In this matter, Parents assert that Wanda requires residential placement for educational reasons. The District argues that Wanda is making effective progress in her current program, and that any additional supports required are for non-educational reasons and as such, they are not the District’s responsibility. Pursuant to M.G.L. c. 71B, § 2A and 603 CMR 28.08(3), the BSEA has jurisdiction “to resolve differences of opinion among school districts, private schools, parents, and state agencies.” At this early stage in the case, I cannot say that I will be able to grant complete relief among those who already parties, and to the extent I may order additional services, the District bears the risk of prejudice if I deny its Motion to Join. For these reasons, I find that DDS is a necessary party.

ORDER

  • The District’s Motion to Join the Department of Developmental Services is hereby ALLOWED.
  • In light of the Parties’ October 24, 2016 Joint Request to postpone the Hearing scheduled to begin on December 8, 2016 in order to work together to explore alternative resolutions, a Conference Call will be scheduled to select new Hearing dates.

 

By the Hearing Officer:

_____________________

Amy M. Reichbach

Dated: October 28, 2016

[1] “Wanda” is a pseudonym chosen by the Hearing Officer to protect the privacy of the Student in documents available to the public.

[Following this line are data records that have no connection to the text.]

theorem meets_MalformedCommandsRefused :
    (Device.reset.takesCommands = true ∧ framed 0x01 [] = true ∧ declares 0x01 (commandLength .openSurface) = false
      ∧ Device.reset.classReady (waitClass ⟨Device.reset.control.nextSeq, commandWord (commandCode .openSurface) 0x01, []⟩)
        = true)
    ∧ (framed 0x09 (List.replicate 7 0) = true ∧ declares 0x09 (commandLength .fill) = false
      ∧ Device.reset.classReady
        (waitClass ⟨Device.reset.control.nextSeq, commandWord (commandCode .fill) 0x09, List.replicate 7 0⟩) = true)
    ∧ Instr.wellFormed (.unknownOpcode 0x00 0x01 []) = true := by decide +kernel

theorem meets_OpenResult :
    (Device.reset.takesCommands = true ∧ declares 0x08 8 = true ∧ decodeMode 0x0002 = none ∧ decodeLook 0x0011 = none
      ∧ 1024 < (1025 : Word).toNat ∧ 2047 < (2048 : Word).toNat)
    ∧ (decodeMode 0x0011 = some ⟨.double, .r90, false⟩ ∧ decodeLook 0x3F10 = some ⟨16, 63⟩
      ∧ 1 ≤ (1024 : Word).toNat ∧ (1024 : Word).toNat ≤ 1024 ∧ (2047 : Word).toNat ≤ 2047
      ∧ Device.reset.freeSlabs.length < slabsWanted .double (slabsFor 1024 1024))
    ∧ (decodeMode 0x0000 = some ⟨.single, .r0, false⟩ ∧ decodeLook 0x0000 = some ⟨0, 0⟩
      ∧ (∀ j < (1 : Slot), ((one .live .double .none).surface j).state ≠ .free)
      ∧ ((one .live .double .none).surface 1).state = .free
      ∧ slabsWanted .single (slabsFor 1 1) ≤ (one .live .double .none).freeSlabs.length)
    ∧ (∀ i, (allTaken.surface i).state ≠ .free) := by decide +kernel

theorem meets_OpenFillResult :
    (Device.reset.takesCommands = true ∧ declares 0x08 8 = true ∧ decodeMode 0x0100 = some ⟨.single, .r0, true⟩
      ∧ decodeLook 0x0110 = some ⟨16, 1⟩ ∧ Device.reset.engine.jobs.length + 1 ≤ 4
      ∧ (Device.reset.surface 0).state = .free ∧ (∀ j < (0 : Slot), (Device.reset.surface j).state ≠ .free)
      ∧ slabsWanted .single (slabsFor 1024 1024) ≤ Device.reset.freeSlabs.length)
    ∧ (decodeMode 0x0101 = some ⟨.double, .r0, true⟩
      ∧ (withJobs [job 6 2 .finished, job 7 2 .finished] none (one .dormant .double .none)).takesCommands = true
      ∧ (withJobs [job 6 2 .finished, job 7 2 .finished] none Device.reset).engine.jobs.length + 2 ≤ 4
      ∧ ((one .dormant .double .none).surface 1).state = .free
      ∧ (∀ j < (1 : Slot), ((one .dormant .double .none).surface j).state ≠ .free)
      ∧ slabsWanted .double (slabsFor 640 480) ≤ (one .dormant .double .none).freeSlabs.length) := by decide +kernel

theorem meets_CloseResult :
    (declares 0x02 2 = true ∧ Device.reset.takesCommands = true ∧ Device.reset.staging.state = .opened
      ∧ Device.reset.handleRefusal (handleOf 0x0001) = some .badHandle)
    ∧ ((one .closing .double .none).takesCommands = true
      ∧ (one .closing .double .none).handleRefusal (handleOf 0x0001) = some .badState)
    ∧ (busyClose.takesCommands = true ∧ busyClose.staging.state = .opened
      ∧ busyClose.handleRefusal (handleOf 0x0001) = none ∧ (busyClose.surface (handleOf 0x0001).slot).state = .live)
    ∧ ((one .dormant .double .none).takesCommands = true
      ∧ (one .dormant .double .none).handleRefusal (handleOf 0x0001) = none
      ∧ ((one .dormant .double .none).surface (handleOf 0x0001).slot).state ≠ .live) := by decide +kernel

/-- The bindings of the busy device are lawful: S0 alone is bound, to a LIVE surface. -/
theorem busyClose_bindingLaw : busyClose.bindingLaw := by
  have hb : ∀ n h, (busyClose.port n).binding = some h → n = 0 ∧ h = h1 := by
    intro n h hn
    fin_cases n
    · exact ⟨rfl, (Option.some.inj hn).symm⟩
    · cases hn
    · cases hn
    · cases hn
  refine ⟨fun m n h hm hn => (hb m h hm).1.trans (hb n h hn).1.symm, fun n h hn => ?_⟩
  rw [(hb n h hn).2]
  exact ⟨by decide +kernel, by decide +kernel⟩

/-- The binding of one port to a LIVE surface is lawful. -/
theorem onPort_bindingLaw (d : Device) (p : Port) (hp : p.binding = some h1) (hs : d.namesState h1 SlotState.editable)
    (hd : ∀ n, n ≠ 0 → (d.port n).binding = none) : (onPort p d).bindingLaw := by
  have hb : ∀ n h, ((onPort p d).port n).binding = some h → n = 0 ∧ h = h1 := by
    intro n h hn
    by_cases h0 : n = 0
    · subst h0
      have : ((onPort p d).port 0).binding = some h1 := by rw [← hp]; simp [onPort]
      rw [this] at hn; exact ⟨rfl, (Option.some.inj hn).symm⟩
    · have : (onPort p d).port n = d.port n := by
        have h' : ¬ (0 : PortNum) = n := fun e => h0 e.symm
        rw [onPort, Device.setPort_port, if_neg h']
      rw [this, hd n h0] at hn; cases hn
  refine ⟨fun m n h hm hn => (hb m h hm).1.trans (hb n h hn).1.symm, fun n h hn => ?_⟩
  rw [(hb n h hn).2]
  exact hs

theorem meets_CloseWithdraws :
    (busyClose.bindingLaw ∧ (busyClose.port 0).binding = some h1 ∧ (busyClose.port 0).state = .stalled
      ∧ (busyClose.port 1).binding ≠ some h1
      ∧ ∀ n, (busyClose.port n).binding = some h1 → (busyClose.port n).writeRequest = none)
    ∧ ((writing 2 false (one .live .double .none)).bindingLaw
      ∧ ((writing 2 false (one .live .double .none)).port 0).state = .pixels
      ∧ ((writing 2 false (one .live .double .none)).port 0).writeRequest = some write0
      ∧ (writing 2 false (one .live .double .none)).grants (.rotating (.port 0)) = true
      ∧ Memory.wf (writing 2 false (one .live .double .none)).store ∧ (⟨2, 0⟩ : PixelPos) ≠ write0.pos)
    ∧ ((onPort (portIn .discarding none none) (one .live .double .none)).bindingLaw
      ∧ ((onPort (portIn .discarding none none) (one .live .double .none)).port 0).state = .discarding)
    ∧ (one .live .double .none).bindingLaw ∧ ∀ n, ((one .live .double .none).port n).binding ≠ some h1 := by
  refine ⟨⟨busyClose_bindingLaw, by decide +kernel, by decide +kernel, by decide +kernel, by decide +kernel⟩,
    ⟨onPort_bindingLaw _ _ rfl ⟨by decide +kernel, by decide +kernel⟩ (by decide +kernel), by decide +kernel,
      by decide +kernel, by decide +kernel, by decide +kernel, by decide +kernel⟩,
    ⟨onPort_bindingLaw _ _ rfl ⟨by decide +kernel, by decide +kernel⟩ (by decide +kernel), by decide +kernel⟩,
    ⟨?_, ?_⟩, by decide +kernel⟩
  · have hb : ∀ n, ((one .live .double .none).port n).binding = none := by decide +kernel
    intro m n h hm
    rw [hb] at hm; cases hm
  · have hb : ∀ n, ((one .live .double .none).port n).binding = none := by decide +kernel
    intro n h hn
    rw [hb] at hn; cases hn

[2] In support of its Memorandum, the Department of Developmental Services (DDS) submitted two exhibits: (A) Department of Elementary and Secondary Education (DESE)/DDS Family Requirements and Agreement, Fiscal Year 2017; and (B) a DESE/DSS Program Goals, Objectives, Progress and Reporting worksheet for Wanda.

[3] Wanda’s parents are her legal guardians, pursuant to court order. (Hearing Request)

[4] M.G.L. c 71B, § 3; see 603 CMR 28.08(3) (corresponding regulations).

[5] BSEA Hearing Rule I(J).

[6] M.G.L. c. 71B, § 3.

[7] 115 CMR 6.07(2)(a).

[8] 115 CMR 6.07(2)(c).

[9]  Exhibit A to DDS Opposition.

[10] See 115 CMR 6.07(2)(c).

[11] The exhibits submitted by DDS in support of its Opposition describe services Wanda is receiving, but in the absence of evidence I cannot determine at this time whether any additional DDS services might be available to her.